YOUR ASSIGNMENT:
Up to and including the line with "statement (R82). -/", repeat every line of the listing exactly, beginning at the first.
(DATA EXTRACTS begins)
-- ==== Sys2Proof/Machine/Assembly.lean ====
section
/-! DEFINITION. The assembly statements of R82: their forms, their text and the bytes they assemble to. The syntax has no
weight on execution, which sees bytes only (decision D21). -/

namespace Sys2Proof.Machine

/-- An operand of an assembly statement (R82). -/
inductive AsmOperand where
  /-- `R0` to `R7`. -/
  | reg (r : RegIdx)
  /-- `SP`, which may be written for `R7`. -/
  | sp
  /-- An unsigned decimal number 0 to 255. -/
  | imm (v : Byte)
  deriving DecidableEq, Repr

/-- A statement of R82: a mnemonic and its operands in the order of R75. -/
structure AsmStatement where
  mnemonic : Mnemonic
  operands : List AsmOperand
  deriving DecidableEq, Repr

/-- The register index byte of a register operand (R82). -/
def AsmOperand.regByte : AsmOperand → Option Byte
  | .reg r => some (BitVec.ofNat 8 r.val)
  | .sp => some (BitVec.ofNat 8 spIndex.val)
  | .imm _ => none

/-- The instruction a statement writes, where its operands have the form its mnemonic takes (R82). -/
def AsmStatement.instr (t : AsmStatement) : Option Instr :=
  match t.mnemonic.format, t.operands with
  | .f0, [] => some (t.mnemonic.instr 0 0)
  | .f1r, [p] => p.regByte.map fun a => t.mnemonic.instr a 0
  | .f2r, [p, q] => p.regByte.bind fun a => q.regByte.map fun b => t.mnemonic.instr a b
  | .f2i, [p, .imm v] => p.regByte.map fun a => t.mnemonic.instr a v
  | _, _ => none

/-- The bytes a statement assembles to (R82). -/
def AsmStatement.assemble (c : Config) (t : AsmStatement) : Option (List Byte) := t.instr.map (encode c)

/-- The register operand an index byte 0 to 7 is written as; a larger byte has no name (R82). -/
def asmRegister (b : Byte) : Option AsmOperand :=
  if h : b.toNat < 8 then some (.reg ⟨b.toNat, h⟩) else none

/-- The statement that writes an instruction, where every register byte has a name (R82). -/
def asmOf (i : Instr) : Option AsmStatement :=
  match i.mnemonic.format, i.operandBytes with
  | .f0, _ => some ⟨i.mnemonic, []⟩
  | .f1r, [a] => (asmRegister a).map fun p => ⟨i.mnemonic, [p]⟩
  | .f2r, [a, b] => (asmRegister a).bind fun p => (asmRegister b).map fun q => ⟨i.mnemonic, [p, q]⟩
  | .f2i, [a, v] => (asmRegister a).map fun p => ⟨i.mnemonic, [p, .imm v]⟩
  | _, _ => none

/-- A mnemonic as R76 spells it. -/
def mnemonicText : Mnemonic → String
  | .hlt => "HLT"
  | .ldi => "LDI"
  | .prn => "PRN"
  | .mul => "MUL"
  | .add => "ADD"
  | .sub => "SUB"
  | .div => "DIV"
  | .mod => "MOD"
  | .push => "PUSH"
  | .pop => "POP"
  | .cmp => "CMP"
  | .jmp => "JMP"
  | .call => "CALL"
  | .ret => "RET"
  | .jeq => "JEQ"
  | .jne => "JNE"
  | .jgt => "JGT"
  | .jlt => "JLT"

/-- An operand's text (R82). -/
def AsmOperand.text : AsmOperand → List Char
  | .reg r => 'R' :: Nat.toDigits 10 r.val
  | .sp => ['S', 'P']
  | .imm v => Nat.toDigits 10 v.toNat

/-- A statement's text: the mnemonic, a space before the first operand, and commas between operands (R82). -/
def AsmStatement.text (t : AsmStatement) : List Char :=
  match t.operands with
  | [] => (mnemonicText t.mnemonic).toList
  | p :: ps => (mnemonicText t.mnemonic).toList ++ ' ' :: p.text ++ ps.flatMap fun q => ',' :: q.text

end Sys2Proof.Machine
end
(DATA EXTRACTS ends)
ANSWER AREA:
-- ==== Sys2Proof/Machine/Assembly.lean ====
section
/-! DEFINITION. The assembly statements of R82: their forms, their text and the bytes they assemble to. The syntax has no
weight on execution, which sees bytes only (decision D21). -/

namespace Sys2Proof.Machine

/-- An operand of an assembly statement (R82). -/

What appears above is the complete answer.